PROVIDED ENTRIES>
★ ★ ★ ★

-- ==== Sys2Proof/Machine/CrcEngine.lean ====
section
/-! DEFINITION. The CRC Engine (40_crc.md): the two defining functions and the five operations. -/

namespace Sys2Proof.Machine

/-! ## CRC.COMPUTE and CRC.VERIFY -/

/-- CRC.COMPUTE (rule R62): returns `crc16(s)`, touches no state. -/
def execCrcCompute (bs : Bytes) (s : State) : Host.Outcome State Fault Refusal :=
  .next (s.returning (.u16 (crc16 bs)))

/-- CRC.VERIFY (rule R63): returns whether `crc16(s) = e`, touches no state. -/
def execCrcVerify (bs : Bytes) (e : U16) (s : State) : Host.Outcome State Fault Refusal :=
  .next (s.returning (.bool (crc16 bs == e)))

/-! ## The serial port -/

/-- CRC.CLR (rule R64): `CRCREG <- 0x0000`. -/
def execCrcClr (s : State) : Host.Outcome State Fault Refusal :=
  .next (s.setCrcReg CRC_INIT)

/-- CRC.UPD (rule R65): `CRCREG <- crc_byte(CRCREG, b)`. -/
def execCrcUpd (b : Byte) (s : State) : Host.Outcome State Fault Refusal :=
  .next (s.setCrcReg (crcByte s.crcReg b))

/-- CRC.RD (rule R66): returns `CRCREG` as it stands; reading does not clear it. -/
def execCrcRd (s : State) : Host.Outcome State Fault Refusal :=
  .next (s.returning (.u16 s.crcReg))

end Sys2Proof.Machine
end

★ ★ ★ ★

ASSIGNMENT> From the line with "clear it. -/" to the last line of the material, give every line again exactly, and only those lines.

WORKED SOLUTION>
/-- CRC.RD (rule R66): returns `CRCREG` as it stands; reading does not clear it. -/
def execCrcRd (s : State) : Host.Outcome State Fault Refusal :=
  .next (s.returning (.u16 s.crcReg))

end Sys2Proof.Machine
end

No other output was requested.